:: Task to complete ::
Report back each line of the records that contains the string "memWriteN".
§ §
/-- Bring back a core group on a core (18 R334): its partition groups, its part of the core, its operations, and its gang's claim to the
engine, which stands first in the queue if it owned the engine (11 R257). Every thread begins with the acquire action of .dev. -/
def restoreCg (s : State) (img : Image) (key core : Nat) (places : List (Nat × Nat)) : State :=
  match tget? img.world.cgs key with
  | none => s
  | some g =>
    let lr := (s.launch g.lid).lr
    let slot := freeSlot s core
    let s := applyCarve s core lr.carve
    let s := if lr.dsm then clearCode s core else s
    let s := modCore (acquireActions s core .dev) core fun c => { c with kcache := [] }
    let r := places.zipIdx.foldl (fun (acc : State × List (Nat × List (Nat × Nat))) p =>
      let x := restorePg acc.1 img (pgKey key p.2) core p.1.1 p.1.2
      (x.1, acc.2 ++ [(p.2, x.2)])) (s, [])
    let s := r.1
    let at' (w : Nat × Nat) : Nat × Nat := (w.1, mapped (((r.2.find? fun x => x.1 = w.1).map (·.2)).getD []) w.2)
    let op (o : MatOp) : MatOp := { o with core := core, waiters := o.waiters.map at' }
    let parts := places.zipIdx.map fun p => ((tget img.world.pgs (pgKey key p.2) PartGroup.none).part % 6, p.1.1)
    let g := { g with core := core, slot := slot, latch := g.latch.map (fun x => { x with pos := (at' (x.pgid, x.pos)).2 }),
                      engBack := g.engBack.map fun b => { b with ops := b.ops.map op } }
    let saved := tget img.world.cores key Core.init
    let kept : List (Nat × Nat) := lr.pr ++ saved.ladle.map fun l => (l.2.state, 6144)
    let s := { s with w := { s.w with cgs := tput s.w.cgs key g } }
    let s := modCore s core fun c =>
      { c with resv := saved.resv.foldl (fun t e => tput t e.1 e.2) c.resv, ladle := saved.ladle.foldl (fun t e => tput t e.1 e.2) c.ladle,
               locks := c.locks ++ saved.locks.map (moveLock slot parts),
               wbuf := saved.resv.foldl (fun m e => memWriteN m e.2.off (memReadN saved.wbuf e.2.off e.2.len)) c.wbuf,
               ladleQ := c.ladleQ ++ saved.ladleQ.map fun o => { o with part := partKey core (mapped parts (o.part % 6)) },
               abuf := kept.foldl (fun m e => memWriteN m e.1 (memReadN saved.abuf e.1 e.2)) c.abuf }
    let claim : List Gang := match g.engBack with
      | some b => if b.owned then [{ cg := key, serial := (s.launch g.lid).serial, members := b.members }] else []
      | none => []
    let s := modEng s core fun e => { e with queue := claim ++ e.queue ++ saved.eng.queue }
    let s := match g.engBack with
      | some b => if b.owned then s else restoreLast s core key b
      | none => s
    let mine (t : ThreadRef) : Bool := decide (cgOfPg t.pg = key)
    { s with w := { s.w with
      ops := s.w.ops ++ (img.world.ops.filter (fun o => decide (o.cg = key))).map (fun o => { o with core := core }),
      pends := s.w.pends ++ img.world.pends.filter (fun p => mine p.th),
      accs := s.w.accs ++ (img.world.accs.filter (fun a => decide (cgOfPg a.pg = key))).map (fun a => { a with core := core }),
      travs := s.w.travs ++ (img.world.travs.filter (fun v => mine v.th)).map (fun v => { v with core := core }) } }

/-- An image from which a core group has been brought back; one that holds no core group any more is dropped. -/
def takeFromImage (s : State) (lid key : Nat) : State :=
  let cut (i : Image) : Image := if i.lid = lid then { i with world := { i.world with cgs := tdel i.world.cgs key } } else i
  { s with images := (s.images.map cut).filter (fun i => !(decide (i.lid = lid) && i.world.cgs.isEmpty)) }

/-- A core group of an image that had ended comes back as ended, without a place; accesses that it had issued, in phases still open, stay
to be committed (19 R346, R347). -/
def restoreEnded (s : State) (img : Image) (key : Nat) (g : CoreGroup) : State :=
  let pgs := (img.world.pgs.filter (fun e => decide (cgOfPg e.1 = key))).foldl (fun t e => tput t e.1 e.2) s.w.pgs
  { s with w := { s.w with cgs := tput s.w.cgs key g, pgs := pgs,
                           accs := s.w.accs ++ img.world.accs.filter fun a => decide (cgOfPg a.pg = key) } }

/-! CORE_GROUP_PLACEMENT (06 R114). -/

/-- What the next placement of a die group does, if there is room: the core and places, or none of both for a core group that had ended. -/
def nextPlacement (s : State) (lid dgid : Nat) : Option (Nat × Option (Nat × List (Nat × Nat))) :=
  let l := s.launch lid
  let cgid := l.placed.getD dgid 0
  if !(tget? s.w.launches lid).isSome || !launchRuns s lid || l.lr.dsm || decide (l.lr.ndg ≤ dgid) || decide (l.lr.ncg ≤ cgid) then none
  else
    let die := l.dies.getD dgid 0
    let key := cgKey lid dgid cgid
    match (imageOf s lid).bind fun i => (tget? i.world.cgs key).map fun g => (i, g) with
    | some (i, g) =>
      if g.ended then some (cgid, none)
      else (chooseCore s die l.space l.lr (savedGroups i key) (imageFits s (tget i.world.cores key Core.init))).map fun c => (cgid, some c)
    | none => (chooseCore s die l.space l.lr (fun _ => 0) fun _ => true).map fun c => (cgid, some c)

/-- CORE_GROUP_PLACEMENT (06 R114, 18 R334). -/
def execCoreGroupPlacement (lid dgid : Nat) (s : State) : Host.Outcome State Fault Refusal :=
  match nextPlacement s lid dgid with
  | none => .next s
  | some (cgid, c) =>
    let key := cgKey lid dgid cgid
    let img := (imageOf s lid).bind fun i => (tget? i.world.cgs key).map fun g => (i, g)
    let s' := match img, c with
      | some (i, g), none => takeFromImage (restoreEnded s i key g) lid key
      | some (i, _), some (core, places) => takeFromImage (restoreCg s i key core places) lid key
      | none, some (core, places) => placeFresh s lid dgid cgid core places
      | none, none => s
    .next (modLaunch s' lid fun l => { l with placed := l.placed.set dgid (cgid + 1) })

end Sys2Proof.Machine
end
§ §
:: Task response ::
               wbuf := saved.resv.foldl (fun m e => memWriteN m e.2.off (memReadN saved.wbuf e.2.off e.2.len)) c.wbuf,
               abuf := kept.foldl (fun m e => memWriteN m e.1 (memReadN saved.abuf e.1 e.2)) c.abuf }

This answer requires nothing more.